Tous les journaux ne traitent pas les nouvelles sous le même angle. Comme nous l'avons souligné hier, Le Courrier du Canada a plutôt insisté sur le processus lié à l'enquête préliminaire.
Le Courrier de Saint-Hyacinthe, dans son édition du 14 décembre 1897, choisit plutôt de raconter l'événement à travers le témoignage de Pasquale Camparoni, un des Italiens blessés le jour du drame. Voici donc l'affaire telle que rapportée dans ce journal.
«Je suis allé, mercredi soir, à l'heure de la malle, chez M. Bissonnette, marchand, qui tient le bureau de poste. J'allais là pour demander si j'avais des lettres et acheter de la bière. J'étais en compagnie de Grieco qui a été tué et de George Ferrari, un autre de mes compatriotes qui a été blessé dans la bagarre, mais moins que moi.
Dans le magasin nous avons rencontré Gédéon Deguire et Joseph Lalonde. Ce dernier est venu nous demander vingt cinq cents à emprunter. Nous lui avons demandé ce qu'il voulait en faire et il a répondu que c'était pour prendre un coup. Nous ne lui avons pas prêté 25 cents mais lui avons dit d'attendre que nous avions acheté de la bière et que nous lui payerions la traite.
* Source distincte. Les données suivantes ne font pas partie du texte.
/-- Step 5 of the start sequence (R322): false when too few mask beans are in service. -/
def rngStart (trips : List (BitVec 7 × List (BitVec 2))) (s : State) : State × Bool :=
  let s := startBeans trips s
  if maskInService s < minMask s then (s, false)
  else
    let s := judgeSources (fillMask s)
    let s := firstCarafe (startInstances (drbgPitches s) s)
    ({ s with rng := { s.rng with started := true } }, true)

/-! ### Opcodes (R333 to R335) -/

/-- The limit of an additional input. -/
def addinBad (d : Desc) : Option Bad := badWhen (decide (64 < d.inLen.toNat)) (badLength 0x0A11)

/-- A pitch has an instance (R333). -/
def noInstance (s : State) (x : Job) : Option Bad := badWhen (!hasDrbg s x.pitch) (bad stEntropy 0x0A22)

def genLengths (x : Job) : Option Bad :=
  let d := x.desc
  let n := d.outLen.toNat
  firstBad
    [ addinBad d,
      (if d.toVault then firstBad [badWhen (decide (n < 16 ∨ 64 < n)) (badLength 0x0A15), badWhen (d.auxLen != 4) (badLength 0x0A16)]
       else badWhen (decide (65536 < n)) (badLength 0x0A10)) ]

/-- A generation of nothing completes before the instance is asked (R333). -/
def genNothing (d : Desc) : Bool := d.outLen == 0

def rngGenerateRun (s : State) (x : Job) : Ran :=
  let d := x.desc
  if genNothing d then ranWith s (outOf stNoOutput 0)
  else
    let (v, s) := drawBytes s x.pitch (bit d.param 0) (jobInput s x) d.outLen.toNat
    if d.toVault then
      let a : BitVec 32 := fieldAt 32 (jobAux s x) 0 4
      let n := reservedAt x 0
      let k := withOwnAttrs a (newKey s x.pitch 1 0 1 0 v)
      ranWith s (outOf stOk 0 ((mkHandle s n x.pitch).setWidth 64)) [.keyPut n k]
    else ranWith s { outOf stOk 0 with output := v }

/-- The attributes in AUX, known when the job's input is read. -/
def auxAttrsBad (s : State) (x : Job) : Option Bad :=
  if x.desc.toVault then secretAttrsBad (fieldAt 32 (jobAux s x) 0 4) x.desc.outLen.toNat x.pitch else none

/-- The time of an RNG job (R335), with a number of blocks and what its reseed or instantiation adds. -/
def rngTime (blocks extra : Nat) : Nat := cus 30 + 25200 * blocks + extra

/-- What a generate call adds for the reseed or the instantiation before it. -/
def reseedTime (s : State) (p : BitVec 8) (fresh : Bool) : Nat :=
  let d := s.drbg p
  if !d.seeded then cus 150 else if (fresh || d.due) && reseedServed s then cus 120 else 0

def rngGenerateSpec : OpSpec :=
  { code := 0x0A01, vault := true,
    uses := fun d => { param := 1, inp := true, out := !d.toVault, outLenOnly := true, aux := d.toVault },
    lengths := fun _ x => genLengths x,
    late := fun s x => firstBad [auxAttrsBad s x, (if genNothing x.desc then none else noInstance s x)],
    slots := fun s x => if x.desc.toVault then [slotFor 1 x.desc.outLen.toNat (bit (fieldAt 32 (jobAux s x) 0 4) 16)] else [],
    draws := fun _ x => if genNothing x.desc then .nothing else if bit x.desc.param 0 then .fresh else .call,
    time := fun s x _ => some (if genNothing x.desc then rngTime 0 0
      else rngTime (ceilDiv x.desc.outLen.toNat 16) (reseedTime s x.pitch (bit x.desc.param 0))),
    run := rngGenerateRun }

def drbgReseedRun (s : State) (x : Job) : Ran :=
  let d := s.drbg x.pitch
  ranWith (if d.seeded then drbgReseed s x.pitch (jobInput s x) else drbgInstantiate s x.pitch []) (outOf stNoOutput 0)

def drbgReseedSpec : OpSpec :=
  { code := 0x0A02,
    uses := fun _ => { inp := true },
    lengths := fun _ x => addinBad x.desc,
    late := noInstance,
    draws := fun _ _ => .reseed,
    time := fun s x _ => some (rngTime 0 (if (s.drbg x.pitch).seeded then cus 120 else cus 150)),
    run := drbgReseedRun }

def drbgInstantiateSpec : OpSpec :=
  { code := 0x0A03,
    uses := fun _ => { inp := true },
    lengths := fun _ x => addinBad x.desc,
    late := noInstance,
    draws := fun _ _ => .instantiate,
    time := fun _ _ _ => some (rngTime 0 (cus 150)),
    run := fun s x => ranWith (drbgInstantiate s x.pitch (jobInput s x)) (outOf stNoOutput 0) }

/-- RESULT of DRBG_INFO. -/
def drbgInfo (s : State) (p : BitVec 8) : BitVec 64 :=
  let d := s.drbg p
  at64 0 d.calls ||| at64 32 (flag 1 d.seeded) ||| at64 33 (flag 1 d.due) ||| at64 34 (flag 1 s.rng.mainFail) |||
  at64 35 (flag 1 s.rng.mainHold) ||| at64 36 (flag 1 s.rng.feedsStopped)

def drbgInfoSpec : OpSpec :=
  { code := 0x0A04,
    uses := fun _ => {},
    time := fun _ _ _ => some (rngTime 0 0),
    run := fun s x => ranWith s (outOf stNoOutput 0 (drbgInfo s x.pitch)) }

/-- The life-cycle states, and the debug scope, that permit RNG_RAW (R334, R370). -/
def rawPermitted (s : State) : Bool :=
  let n := s.life.inForce.toNat
  (decide (1 ≤ n ∧ n ≤ 8)) || n == 0x11 || n == 0x13 ||
  (inField s && ((s.life.granted.map (fun g => bit g.1 3)).getD false))

/-- The bean that RNG_RAW reads. -/
def rawBean (d : Desc) : BitVec 7 := d.param.setWidth 7

/-- The sampled bean's removal would start a main failure. -/
def rawBelow (s : State) (d : Desc) : Bool :=
  (s.bean (rawBean d).toNat).state == .inService && decide (mainInService s - 1 < minMain s)

def rngRawRun (s : State) (x : Job) : Ran :=
  let n := (rawBean x.desc).toNat
  let s := s.setBean n { s.bean n with raw := true }
  { state := { s with rng := { s.rng with rawJob := some x.id, rawBits := [] } }, out := none }

def rngRawSpec : OpSpec :=
  { code := 0x0A10, admin := true,
    own3 := fun s _ => badWhen (!rawPermitted s) (bad stBadOpcode 0x0A12),
    uses := fun _ => { param := 0x7F, out := true },
    fields := fun s x => firstBad [ badWhen (decide (63 < (rawBean x.desc).toNat)) (badField 0x0A13),
      badWhen (rawBelow s x.desc) (badField 0x0A17) ],
    lengths := fun _ x =>
      let n := x.desc.outLen.toNat
      badWhen (decide (n < 128 ∨ 65536 < n ∨ n % 128 ≠ 0)) (badLength 0x0A14),
    blocked := fun s _ => s.rng.rawJob.isSome,
    run := rngRawRun }

def execRngGenerate (j : JobId) (s : State) : Host.Outcome State Fault Refusal := act s (startJob rngGenerateSpec j s)

def execDrbgReseed (j : JobId) (s : State) : Host.Outcome State Fault Refusal := act s (startJob drbgReseedSpec j s)

def execDrbgInstantiate (j : JobId) (s : State) : Host.Outcome State Fault Refusal := act s (startJob drbgInstantiateSpec j s)

def execDrbgInfo (j : JobId) (s : State) : Host.Outcome State Fault Refusal := act s (startJob drbgInfoSpec j s)

def execRngRaw (j : JobId) (s : State) : Host.Outcome State Fault Refusal := act s (startJob rngRawSpec j s)

end Sys2Proof.Machine
end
Comme nous parlions ainsi, M. Bissonnette arriva avec six bouteilles de bière. J'en pris trois bouteilles et Grieco les autres. Nous sommes sortis tous ensemble, Deguire et Lalonde derrière nous.
À peine nous trouvions nous dehors que Lalonde saisit Grieco à la poitrine et lui donnant une vigoureuse poussée le fit tomber en bas de la galerie dans la neige. Les bouteilles tombèrent aussi, mais je ne crois pas qu'elles se cassèrent. En bas de la galerie commença alors une luttre générale. Plusieurs coups de poings furent échangés. Ferrari fut blessé au commencement de la bagarre. À un moment donné, Lalonde ramassa une bouteille par terre et en frappa violemment Grieco à la tête.
Grieco s'affaissa immédiatement et la lutte continua entre les autres. C'est pendant cette dernière partie de la bagarre que j'ai été frappé. J'ai reçu plusieurs coups de poings dans la figure et finalement deguire ou Lalonde, je ne sais pas lequel, car je ne les connais bien et je n'ai pu rien distinguer, me frappa d'un coup de bouteille et je tombai, sans connaissance. Je ne me rappelle rien de ce qui s'est passé après. »
L'article précise ensuite que Camparoni avait plusieurs blessures à la figure et sur la tête. À un moment, on l'avait même cru mortellement blessé. Celui-ci s'en est toutefois tiré et fut le témoin-clé de l'affaire.